# Data loading and preparation

Here we walk through the necessary steps to get your data into ready for scvi-tools.

In [2]:
import sys

#if branch is stable, will install via pypi, else will install from source
branch = "stable"
IN_COLAB = "google.colab" in sys.modules

if IN_COLAB and branch == "stable":
    !pip install --quiet scvi-tools[tutorials]
elif IN_COLAB and branch != "stable":
    !pip install --quiet --upgrade jsonschema
    !pip install --quiet git+https://github.com/yoseflab/scvi-tools@$branch#egg=scvi-tools[tutorials]

In [3]:
import scvi
import scanpy as sc

## Loading data

scvi-tools supports the [AnnData](https://anndata.readthedocs.io/en/latest/) data format, which also underlies [Scanpy](https://scanpy.readthedocs.io/en/stable/). AnnData is quite similar to other popular single cell objects like that of [Seurat](https://github.com/satijalab/seurat/wiki) and [SingleCellExperiment](https://bioconductor.org/packages/release/bioc/vignettes/SingleCellExperiment/inst/doc/intro.html). In particular, it allows cell-level and feature-level metadata to coexist in the same data structure as the molecular counts.

It's also now possible to automatically convert these R-based objects to AnnData within a Jupyter notebook. See the following [tutorial](https://github.com/LuckyMD/Code_snippets/blob/master/Seurat_to_anndata.ipynb) for more information.

scvi-tools has a number of convenience methods for loading data from `.csv`, `.loom`, and `.h5ad` formats.

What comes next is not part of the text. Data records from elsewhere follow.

/-- The hashes of the first n blocks of a sequence (R284). -/
def blockHashes (salt digest : List Byte) (r : Req) : Nat → List (List Byte)
  | 0 => []
  | n + 1 =>
    let hs := blockHashes salt digest r n
    hs ++ [blockHash salt digest r.set r.version (hs.getLastD []) (slice r.tokens (64 * n) 64)]

/-- The pages of the index that a prompt's blocks match, in order (R285): the block of the last position never. -/
def matchedPages (v : Serve) (hashes : List (List Byte)) : List Nat :=
  (hashes.map (fun h => (v.index.find? (fun x => x.1 == h)).map (fun x => x.2))).takeWhile Option.isSome |>.filterMap id

/-- Registers the pages of a sequence's full blocks in a range, the last not included (R285). -/
def registerBlocks (s : State) (jid e first last : Nat) : State :=
  let r := s.req e
  if r.summaryBit then s
  else
    match s.job jid with
    | none => s
    | some j =>
      let dig := match s.jobImage j with | some i => i.digest | none => []
      let salt := (s.budget r.tenant).salt
      let hs := blockHashes salt dig r (min last (r.length / 64))
      s.updPool jid (fun v =>
        (hs.zipIdx.drop first).foldl (fun (w : Serve) h =>
          match r.pages[h.2]? with
          | some p => if w.index.any (fun x => x.1 == h.1) || w.index.any (fun x => x.2 == p) then w
              else { w with index := w.index ++ [(h.1, p)] }
          | none => w) v)

/-! ### A step planned (R276 to R280) -/

/-- Positions of an entry that plans not yet ended will compute. -/
def Serve.coming (v : Serve) (e : Nat) : Nat :=
  v.plans.foldl (fun n p => p.rows.foldl (fun m r => if r.entry = e then m + r.tokens else m) n) 0

/-- A row in the making: its entry, first position, positions, whether it is prefill, the pages it took, and for a
join the state in which the entry was. -/
structure Draft where
  entry : Nat
  position : Nat
  tokens : Nat
  prefill : Bool
  fresh : List Nat := []
  shared : Nat := 0
  join : Bool := false
  deriving DecidableEq, Repr

/-- Pages that a run of positions needs beyond those held. -/
def pagesNeeded (position tokens held : Nat) : Nat := ceilDiv (position + tokens) 64 - held

/-- The row that a running or joining sequence would have: none at its Limit (R273, R277). -/
def draftOf (v : Serve) (e : Nat) (r : Req) (join : Bool) : Option Draft :=
  let c := v.coming e
  let pos := r.length + c
  let rem := r.remaining - c
  let n := if 0 < rem then rem else 1
  if r.limit ≤ pos then none
  else some { entry := e, position := pos, tokens := min n (r.limit - pos), prefill := decide (0 < rem), join := join }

To load ouputs from Cell Ranger, please use Scanpy's [reading functionality](https://scanpy.readthedocs.io/en/stable/api/index.html#reading).

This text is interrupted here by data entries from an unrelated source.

/-- A body's footprints lie in a partition's windows (R174). -/
def fitsWindows (p : Part) (i : Image) (body : Nat) : Bool :=
  (List.range 5).all (fun die =>
    decide (i.footprint body die false ≤ (p.window die false).len * gib) &&
    decide (i.footprint body die true ≤ (p.window die true).len * gib))

/-- The first frame boundary at or after a stamp. -/
def frameUp (t : Nat) : Nat := (t + 65535) / 65536 * 65536

/-- A change of slice takes something away from every context: it shrinks a window or clears grant bits (R334). -/
def shrinks (old new : Part) : Bool :=
  old.windows.any (fun w => !(removedGib w.2 (SMap.getD {} new.windows w.1)).isEmpty)
    || old.grant1 &&& new.grant1 != old.grant1 || old.grant2 &&& new.grant2 != old.grant2
    || old.grantDie &&& new.grantDie != old.grantDie || old.grantLath &&& new.grantLath != old.grantLath

/-- A context that a change of slice withdraws (R334): on a tile that is removed, or holding what every context loses. -/
def sliceHits (old new : Part) (j : Job) : Bool :=
  shrinks old new || (j.resident && j.binding.any (fun b => bitOf old.tiles b.2 && !bitOf new.tiles b.2))

/-- The partition that a partition command names (R419, R420). -/
def Cmd.partition (c : Cmd) : Nat := if c.block.isEmpty then leAt c.call.params 0 1 else leAt c.block 0 1

/-- What the PART_SET_SLICE commands at work will give their partitions. Tiles, windows and grants that they add are theirs for
every check from the command on, and no context is placed on tiles that they remove (R318, R319, R322). -/
def pendingSlices (s : State) : List (Nat × Part) :=
  (s.cmds.filter (fun c => c.started && c.waiting && c.opcode == 0x0104)).map (fun c =>
    (c.partition, (s.part c.partition).withBlock c.block))

/-- A tile of a partition's slice that no waiting PART_SET_SLICE removes. -/
def State.holdsTile (s : State) (pid t : Nat) : Bool :=
  bitOf (s.part pid).tiles t && (pendingSlices s).all (fun x => x.1 != pid || bitOf x.2.tiles t)

/-- A switch of a partition uses tiles that a change of slice takes away: it would bind one, or a context leaves one (R335). -/
def switchHit (s : State) (lost : Nat → Bool) (w : Switch) : Bool :=
  w.binding.any (fun b => lost b.2)
    || w.outgoing.any (fun o => match s.job o with | some j => j.binding.any (fun b => lost b.2) | none => false)

/-- PART_SET_SLICE's work after the fence (R335): its block takes effect; a switch under way that uses removed tiles is given up
(log 79); contexts on removed tiles are swapped out, or stopped where they are pinned; so are those whose footprint no longer
fits. Contexts that the command alone fenced go on. -/
def applySlice (s0 : State) (pid : Nat) (block : List Byte) : State :=
  let old := s0.part pid
  let new := old.withBlock block
  let lost (t : Nat) : Bool := bitOf old.tiles t && !bitOf new.tiles t
  let s := (s0.switches.filter (fun w => w.part == pid && switchHit s0 lost w)).foldl dropSwitch s0
  let s1 := (s.jobsOf pid).foldl (fun (st : State) e =>
    let fits := match st.jobImage e.2 with | some i => fitsWindows new i e.2.body | none => true
    let touched := e.2.resident && e.2.binding.any (fun b => lost b.2)
    if !fits || (touched && st.pinned e.2) then releaseJob st e.1
    else
      let st1 := if touched then swapOut st e.1 else st
      st1.updJob e.1 (fun x =>
        if (match x.stop with | some y => y.reached && !y.ends | none => false) && s.quiesce == .none then { x with
          stop := none
          nextAt := if x.resident && x.mode == .running && x.serve.isNone && x.ready && x.leaving.isNone then some (frameUp st.now)
            else none }
        else x)) s
  let s2 := ((List.range 60).filter lost).foldl (fun (st : State) t => st.scrub t) s1
  -- where windows lose memory, no page pool that an index names is sure to stand (log 103)
  let kept := if shrinks old new then [] else (s2.part pid).prefixes
  (s2.releaseTier1 old.windows new.windows).updPart pid (fun _ => { new with prefixes := kept })

/-- Something planned for a frame boundary, in order of time (R50). -/
def State.plan (s : State) (at_ : Nat) (a : FrameAct) : State :=
  { s with acts := insertBy (fun (x y : Nat × FrameAct) => decide (x.1 < y.1)) (at_, a) s.acts }

/-- A step runs, or begins before a frame. -/
def Job.busyBefore (j : Job) (frame : Nat) : Bool :=
  j.run.isSome || (match j.nextAt with | some t => decide (t < 65536 * frame) | none => false)

/-- The last step that two withdrawals of one job leave it: the earlier of the steps named; none where either names none
(R334). -/
def lastOf (a b : Option Nat) : Option Nat :=
  match a, b with
  | some x, some y => some (min x y)
  | _, _ => none

/-- A withdrawal begins (R334), collected at the clock's tick boundary: a context swapped out or in its rest frames (R461) is
fenced at once, its commands answered, one that runs a step is fenced at a step boundary to come, and any other at the next frame boundary; what the withdrawal does to
the data plane waits for that boundary (R49). It joins one under way, and a job that would have run on to a named step stops at the
first boundary that the later withdrawal allows. -/
def withdraw (s : State) (jid : Nat) (last : Option Nat) (ends : Bool) : State :=
  match s.job jid with
  | none => s
  | some j =>
    let frame := frameOf s.now + 1
    let stop : Stop := match j.stop with
      | some y => { y with ends := y.ends || ends, last := lastOf y.last last,
                           frame := if y.last.isSome && last.isNone then frame else y.frame }
      | none => { last := last, frame := frame, ends := ends }
    let s1 := s.updJob jid (fun x => { x with stop := some stop })
    let later := match stop.last with
      | some l => j.mode == .running && j.resident && decide (j.nextStep ≤ l)
      | none => false
    if j.busyBefore frame || later then s1
    else
      let s2 := if j.resident && j.restUntil.isNone then s1
        else (s1.answerAll jid stStale (fun op => op == 0x0304)).updJob jid (fun x => { x with
          stop := x.stop.map (fun y => { y with reached := true }) })
      s2.plan (nextFrame s.now) (.fence jid)

/-- A partition command whose contexts are all at rest does its work and completes (R335). A context that has come under a waiting
PART_SET_SLICE since its collection is withdrawn in its turn. -/
def settlePart (s : State) (c : Cmd) : State :=
  let pid := c.partition
  let done (st : State) : State := st.answer (fun x => x.id == c.id) (fun _ => st.reply stOk)
  if c.opcode = 0x0102 then (if (s.jobsOf pid).isEmpty then done (destroyPart s pid) else s)
  else
    let new := (s.part pid).withBlock c.block
    let hit := (s.jobsOf pid).filter (fun e => sliceHits (s.part pid) new e.2)
    let s1 := (hit.filter (fun e => e.2.stop.isNone)).foldl (fun (st : State) e => withdraw st e.1 none false) s
    if hit.all (fun e => match e.2.stop with | some x => x.reached && !x.ends | none => false) then done (applySlice s1 pid c.block)
    else s1

/-- The partition commands at work, one by one. -/
def settleParts (s : State) : State :=
  (s.cmds.filter (fun c => c.started && c.waiting && (c.opcode == 0x0102 || c.opcode == 0x0104))).foldl settlePart s

/-- A context is fenced (R334): its commands are answered STALE, and it is released where the withdrawal ends it. -/
def fenceJob (s : State) (jid : Nat) : State :=
  match s.job jid with
  | none => s
  | some j =>
    match j.stop with
    | none => s
    | some x =>
      let s1 := s.answerAll jid stStale (fun op => op == 0x0304)
      let s2 := (dropPlans s1 jid none).1
      let s3 := s2.updJob jid (fun y => { y with nextAt := none, restUntil := none, pauseAsk := none, stop := some { x with reached := true } })
      let s4 := if x.ends then
          let s5 := s3.answerJob 0x0304 jid (s3.reply stOk)
          releaseJob s5 jid
        else s3
      settleParts s4

/-! ### Step boundaries -/

/-- A withdrawal takes effect at a boundary (R334): it has been reached, and the step named has run. -/
def Stop.due (x : Stop) (frame next : Nat) : Bool :=
  decide (x.frame ≤ frame) && (match x.last with | some l => decide (l < next) | none => true)

/-- A job is paused: PAUSED, its JOB_PAUSE commands answered with its next step number (R419). -/
def pauseJob (s : State) (jid : Nat) : State :=
  match s.job jid with
  | none => s
  | some j =>
    let s1 := s.updJob jid (fun x => { x with mode := .paused, nextAt := none, pauseAsk := none })
    s1.answerJob 0x0302 jid { s1.reply stOk with words := [j.nextStep % 2 ^ 32, j.nextStep / 2 ^ 32] }

/-- A step boundary of a job at a stamp (R63, R332, R334, R419, R460): it is fenced, paused, about to leave its tiles,
resting, or its next step begins here. `frames` is the length of the step completed, 0 after an abandoned one. -/
def boundary (s : State) (jid at_ frames : Nat) : State :=
  match s.job jid with
  | none => s
  | some j =>
    let f := frameOf at_
    if (match j.stop with | some x => x.due f j.nextStep | none => false) then fenceJob s jid
    else if j.mode != .running then s
    else if (match j.pauseAsk with | some x => decide (x ≤ f) | none => false) then pauseJob (dropPlans s jid none).1 jid
    else if (match j.leaving with | some x => decide (x ≤ f) | none => false) then
      (dropPlans s jid none).1.updJob jid (fun x => { x with nextAt := none })
    else if j.resting && (match j.restAsk with | some x => decide (x ≤ f) | none => true) && frames != 0 then
      s.updJob jid (fun x => { x with nextAt := none, restUntil := some (at_ + 65536 * frames) })
    else
      let planned := j.serve.isNone || j.replayRun.isSome || !s.leads j
        || (s.serve jid).plans.any (fun p => p.step == j.nextStep)
      s.updJob jid (fun x => { x with nextAt := if planned then some at_ else none })

end Sys2Proof.Machine
end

Let us now download an AnnData object (`.h5ad` format) and load it using scvi-tools.

### PBMC3k

In [3]:
!wget 'http://falexwolf.de/data/pbmc3k_raw.h5ad'

--2021-02-23 18:30:03--  http://falexwolf.de/data/pbmc3k_raw.h5ad
Resolving falexwolf.de (falexwolf.de)... 85.13.135.70
Connecting to falexwolf.de (falexwolf.de)|85.13.135.70|:80... connected.
HTTP request sent, awaiting response... 200 OK
Length: 5855727 (5.6M)
Saving to: 'pbmc3k_raw.h5ad'


2021-02-23 18:30:05 (2.85 MB/s) - 'pbmc3k_raw.h5ad' saved [5855727/5855727]



In [4]:
pbmc3k = scvi.data.read_h5ad("pbmc3k_raw.h5ad")

In [5]:
pbmc3k

AnnData object with n_obs × n_vars = 2700 × 32738
    var: 'gene_ids'

This is a fairly simple object, it just contains the count data and the ENSEMBL ids for the genes.

In [6]:
pbmc3k.var.head()

Unnamed: 0_level_0,gene_ids
index,Unnamed: 1_level_1
MIR1302-10,ENSG00000243485
FAM138A,ENSG00000237613
OR4F5,ENSG00000186092
RP11-34P13.7,ENSG00000238009
RP11-34P13.8,ENSG00000239945


### PBMC5k

As another example, let's download a dataset from 10x Genomics. This data was obtained from a CITE-seq experiment, so it also contains protein count data.

In [7]:
!wget https://cf.10xgenomics.com/samples/cell-exp/3.0.2/5k_pbmc_protein_v3/5k_pbmc_protein_v3_filtered_feature_bc_matrix.h5

--2021-02-23 18:30:07--  https://cf.10xgenomics.com/samples/cell-exp/3.0.2/5k_pbmc_protein_v3/5k_pbmc_protein_v3_filtered_feature_bc_matrix.h5
Resolving cf.10xgenomics.com (cf.10xgenomics.com)... 104.18.0.173, 104.18.1.173, 2606:4700::6812:ad, ...
Connecting to cf.10xgenomics.com (cf.10xgenomics.com)|104.18.0.173|:443... connected.
HTTP request sent, awaiting response... 200 OK
Length: 17129253 (16M) [binary/octet-stream]
Saving to: '5k_pbmc_protein_v3_filtered_feature_bc_matrix.h5'


2021-02-23 18:30:09 (8.97 MB/s) - '5k_pbmc_protein_v3_filtered_feature_bc_matrix.h5' saved [17129253/17129253]



In [8]:
pbmc5k = sc.read_10x_h5(
    "5k_pbmc_protein_v3_filtered_feature_bc_matrix.h5", 
    gex_only=False
)

Variable names are not unique. To make them unique, call `.var_names_make_unique`.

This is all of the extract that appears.